» Instructions for the task
Go over the records and copy every line with the string "Access".

(Stored data entries)
══════════════════════════════

/-- SLOT_ERASE_DONE: the four sector erases of a slot have completed. -/
def execSlotEraseDone (s : State) : Out :=
  match s.bbx.erasing with
  | [] => .next s
  | n :: rest =>
    let s := (List.range 4).foldl (fun s i => markDone (gErase s (slotBase n + 4096 * i) 4096) (slotBase n + 4096 * i)) s
    .next (showSlots (showGrn { s with bbx := { s.bbx with erasing := rest } }))

/-! ### Commands (R626, R628) -/

/-- A write of BBX_CMD: the key, and no snapshot being written. -/
def bbxCommand (s : State) (a : Access) (v : Word) (ok : State → Bool) (k : State → State) : State :=
  withWrite s a 0xB80000 Blk.bbx 0 0xB80008 fun s =>
    if fieldOf v 16 16 ≠ 0xC0DE || s.bbx.snap.isSome || !ok s then cfgViol s Blk.bbx a.init 0xB80008 else k s

/-- The ring returns from FROZEN to RECORDING. (DEDUCED, log 37) -/
def unfreeze (s : State) : State :=
  let s := (s.wr Reg.BBX_STATUS_STATE 0).wr Reg.BBX_STATUS_MISSED_SAFETY 0
  { s with bbx := { s.bbx with after := 0, done := false, byFail := false } }

/-- UNFREEZE (R628). -/
def execBbxUnfreeze (a : Access) (v : Word) (s : State) : Out :=
  .next (bbxCommand s a v (fun s => s.rd Reg.BBX_STATUS_STATE == 2 && s.bbx.done) fun s =>
    raise (unfreeze s) Blk.bbx 0x0105 .info (s.rd Reg.BBX_FROZEN_DROP))

/-- SNAPSHOT (R626). -/
def execBbxSnapshotCmd (a : Access) (v : Word) (s : State) : Out :=
  .next (bbxCommand s a v (fun s => s.rd Reg.BBX_STATUS_STATE != 2 && !grnAway s) fun s => startSnapshot s 3)

/-- ERASE_SLOT (R628). -/
def execBbxEraseSlot (a : Access) (v : Word) (s : State) : Out :=
  let n := fieldOf v 8 4
  .next (bbxCommand s a v (fun s => !grnAway s && !slotProtected s n) fun s => tidyDir (startErase s n))

/-! ### Readout (R630) -/

/-- A read of word `w` of a ring entry: word 0 latches the others, which then come from the latch (R630). -/
def readEntryWord (s : State) (i : Ident) (index : Fin 2048) (w : Nat) : State :=
  match w with
  | 0 =>
    let ws := ringWords s index.val
    { s with resp := some (ws.getD 0 0),
             bbx := { s.bbx with latch := Tab.put none s.bbx.latch i.toNat (some (index.val, ws.drop 1)) } }
  | n + 1 =>
    match Tab.get none s.bbx.latch i.toNat with
    | some (k, ws) => if k = index.val then { s with resp := some (ws.getD n 0) }
        else { s with resp := some (s.reg (ringWord index.val w).key) }
    | none => { s with resp := some (s.reg (ringWord index.val w).key) }

/-- BBX_ENTRY_READ: a read of word 0 of a ring entry latches words 1–7 for the reader. -/
def execBbxEntryRead (i : Ident) (index : Fin 2048) (s : State) : Out := .next (readEntryWord s i index 0)

/-! ### Resets (R629, R635, R670, R905) -/

/-- A reset of PD19 stops a snapshot; erases of slots are completed by the next scan (R905). -/
def bbxGranaryReset (s : State) : State :=
  let s := if s.bbx.snap.isSome then s.wr Reg.BBX_STATUS_SNAP 0 else s
  { s with bbx := { s.bbx with snap := none, erasing := [] } }

/-- The end of a scan: the slots are classified, and a freeze without a snapshot gets it (R670, R624). -/
def bbxScanned (s : State) : State :=
  let s := tidyDir (showSlots s)
  if s.rd Reg.BBX_STATUS_STATE = 2 && !s.bbx.done then startSnapshot s (if s.bbx.byFail then 2 else 1) else s

/-- The release of IMG after a reset (R629): RESET_MARK, after AUTO_UNFREEZE where it applies. -/
def resetMark (s : State) (code : Nat) : State :=
  if s.rd Reg.BBX_STATUS_STATE = 2 && s.bit Reg.BBX_CFG_AUTO_UNFREEZE && s.rd Reg.BBX_STATUS_SNAP == 2 && s.bbx.done then
    let missed := s.rd Reg.BBX_STATUS_MISSED_SAFETY
    writeNow (unfreeze s) (mkEvent Blk.bbx 0x0106 .info (code + 2 ^ 8 * (1 + 2 * missed) + 2 ^ 32 * s.rd Reg.BBX_FROZEN_DROP))
  else writeNow s (mkEvent Blk.bbx 0x0106 .info code)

══════════════════════════════

» Finished task
def bbxCommand (s : State) (a : Access) (v : Word) (ok : State → Bool) (k : State → State) : State :=
def execBbxUnfreeze (a : Access) (v : Word) (s : State) : Out :=
def execBbxSnapshotCmd (a : Access) (v : Word) (s : State) : Out :=
def execBbxEraseSlot (a : Access) (v : Word) (s : State) : Out :=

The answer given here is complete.